A binary Tree T is semi-balanced, if for every node m in T: $$ \frac{R(m)}{2} <= L(m) <= 2*R(m) $$ where, L(m) is the number of nodes in the left sub-tree of m and

R(m) is the number of nodes in the right sub-tree of m.

Write a recurrence relation to count the number of semi-balanced binary trees with N nodes.

My Attempt:

Let T(N) denote the number of semi-balanced trees with N nodes.

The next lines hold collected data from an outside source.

theorem transmit_follows {z : State} (r : Ref) (want : Nat) {s : State} (hs : Follows z s) :
    Follows z (transmit r want s) := by
  unfold transmit
  repeat' (first
    | with_reducible assumption
    | with_reducible apply mismatch_follows
    | with_reducible apply lineFails_follows
    | with_reducible apply sendAll_follows
    | with_reducible apply modXfer_follows
    | (extract_lets +onlyGivenNames x; clear_value x)
    | (extract_lets +onlyGivenNames x)
    | with_reducible apply Follows.ite)

theorem sendStart_follows {z : State} (r : Ref) {s : State} (hs : Follows z s) :
    Follows z (sendStart r s) := by
  unfold sendStart
  repeat' (first
    | with_reducible assumption
    | with_reducible apply ensurePages_follows
    | with_reducible apply modJob_follows
    | with_reducible apply setRunning_follows
    | with_reducible apply transmit_follows
    | (extract_lets +onlyGivenNames x; have hx : Follows z x := ?_; clear_value x; rotate_left; unfold x)
    | (extract_lets +onlyGivenNames x; have hx : Follows z x.1 := ?_; clear_value x; rotate_left; unfold x)
    | (extract_lets +onlyGivenNames x; clear_value x)
    | (extract_lets +onlyGivenNames x)
    | with_reducible apply Follows.ite
    | split)

theorem receiveStart_follows {z : State} (r : Ref) {s : State} (hs : Follows z s) :
    Follows z (receiveStart r s) := by
  unfold receiveStart
  repeat' (first
    | with_reducible assumption
    | with_reducible apply ensurePages_follows
    | with_reducible apply modJob_follows
    | with_reducible apply setRunning_follows
    | with_reducible apply sendOrFault_follows
    | (extract_lets +onlyGivenNames x; have hx : Follows z x := ?_; clear_value x; rotate_left; unfold x)
    | (extract_lets +onlyGivenNames x; have hx : Follows z x.1 := ?_; clear_value x; rotate_left; unfold x)
    | (extract_lets +onlyGivenNames x; clear_value x)
    | with_reducible apply Follows.ite)

theorem clearArrives_follows {z : State} (j : Nat) (src : Nat) (tag : Nat) (want : Nat) {s : State} (hs : Follows z s) :
    Follows z (clearArrives j src tag want s) := by
  unfold clearArrives
  repeat' (first
    | with_reducible assumption
    | with_reducible apply modJob_follows
    | with_reducible apply transmit_follows
    | split)

theorem placementArrives_follows {z : State} (j : Nat) (src : Nat) (tag : Nat) (placed : Nat) {s : State} (hs : Follows z s) :
    Follows z (placementArrives j src tag placed s) := by
  unfold placementArrives
  repeat' (first
    | with_reducible assumption
    | with_reducible apply taskFault_follows
    | with_reducible apply endXfer_follows
    | with_reducible apply Follows.ite
    | split)

theorem receiveData_follows {z : State} (x : Xfer) (off : Nat) (mask : Nat) (last : Bool) (data : Bytes) {s : State} (hs : Follows z s) :
    Follows z (receiveData x off mask last data s) := by
  unfold receiveData
  repeat' (first
    | with_reducible assumption
    | with_reducible apply Follows.foldl
    | with_reducible apply mismatch_follows
    | with_reducible apply modXfer_follows
    | with_reducible apply engineWrite_follows
    | with_reducible apply orMasks_follows
    | with_reducible apply placedOutput_follows
    | with_reducible apply sendOrFault_follows
    | with_reducible apply endXfer_follows
    | (intro _)
    | (extract_lets +onlyGivenNames x; have hx : Follows z x := ?_; clear_value x; rotate_left; unfold x)
    | (extract_lets +onlyGivenNames x; clear_value x)
    | (extract_lets +onlyGivenNames x)
    | with_reducible apply Follows.ite
    | split)

theorem collFault_follows {z : State} (c : Coll) {s : State} (hs : Follows z s) :
    Follows z (collFault c s) := by
  unfold collFault
  repeat' (first
    | with_reducible assumption
    | with_reducible apply verdictFault_follows
    | with_reducible apply taskFault_follows
    | with_reducible apply Follows.ite)

theorem collData_follows {z : State} (c : Coll) (src off mask : Nat) (last : Bool) (data : Bytes) {s : State} (hs : Follows z s) :
    Follows z (collData c src off mask last data s).1 := by
  unfold collData
  split
  · exact hs
  · rename_i r _
    extract_lets +onlyGivenNames q
    split
    · exact collFault_follows _ hs
    · rename_i k l size _
      extract_lets +onlyGivenNames so
      refine Follows.ite_fst (collFault_follows _ hs) ?_
      have he : Follows z (if c.kind = 0x21 then ensureOutputs r s
          else if c.kind = 0x22 ∨ c.kind = 0x23 then
            ((r.pages (opWrites r.d)).filter fun p => (dirAt s c.task.job p).gradient).foldl
              (fun acc p => ((gradientWrite c.task.job p acc.1).1, acc.2 && (gradientWrite c.task.job p acc.1).2)) (s, true)
          else (s, true)).1 := by
        exact Follows.ite_fst (ensureOutputs_follows _ hs) (Follows.ite_fst
          (Follows.foldl_fst _ hs fun t x h => gradientWrite_follows _ _ h) hs)
      dsimp only
      refine Follows.ite_fst he ?_
      have ht := fun f => modColl_follows (z := z) c.task f he
      have hu := fun f m k b => Follows.ite (c := c.kind = 0x21) (orMasks_follows c.task.job m (opWrites r.d) (putShard_follows r q k b (ht f))) (ht f)
      exact Follows.ite (goOn_follows _ (hu _ _ _ _)) (hu _ _ _ _)

theorem dataArrives_follows {z : State} (j : Nat) (src : Nat) (vc : Nat) (tag : Nat) (off : Nat) (mask : Nat) (last : Bool) (data : Bytes) {s : State} (hs : Follows z s) :
    Follows z (dataArrives j src vc tag off mask last data s).1 := by
  unfold dataArrives
  repeat' (first
    | with_reducible assumption
    | with_reducible apply receiveData_follows
    | with_reducible apply collData_follows
    | with_reducible apply mechFault_follows
    | (extract_lets +onlyGivenNames x; clear_value x)
    | (extract_lets +onlyGivenNames x)
    | with_reducible apply Follows.ite_fst
    | split)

For N = 1, T(N) = 1 (Trivial)

For N > 1, T(N) can be found by splitting N into 3 parts, a root, a left subtree and a right subtree, let M be the number of nodes in the left portion, then the N - M - 1 is the number of nodes in the right portion, so by the constraint in the question,

$$ \frac{N-1}{3} <= M <= \frac{2*(N-1)}{3} $$

So for N > 1,$$ T(N) = \sum_{M=\frac{N-1}{3}}^{\frac{2*(N-1)}{3}} T(M) * T(N-M-1) $$

However, the answer is given as,$$ T(N) = \sum_{M=\frac{N-1}{3}}^{\frac{2*(N-1)}{3}} 2 * T(M) * T(N-M-1) $$

Why is there a factor of 2 in the solution?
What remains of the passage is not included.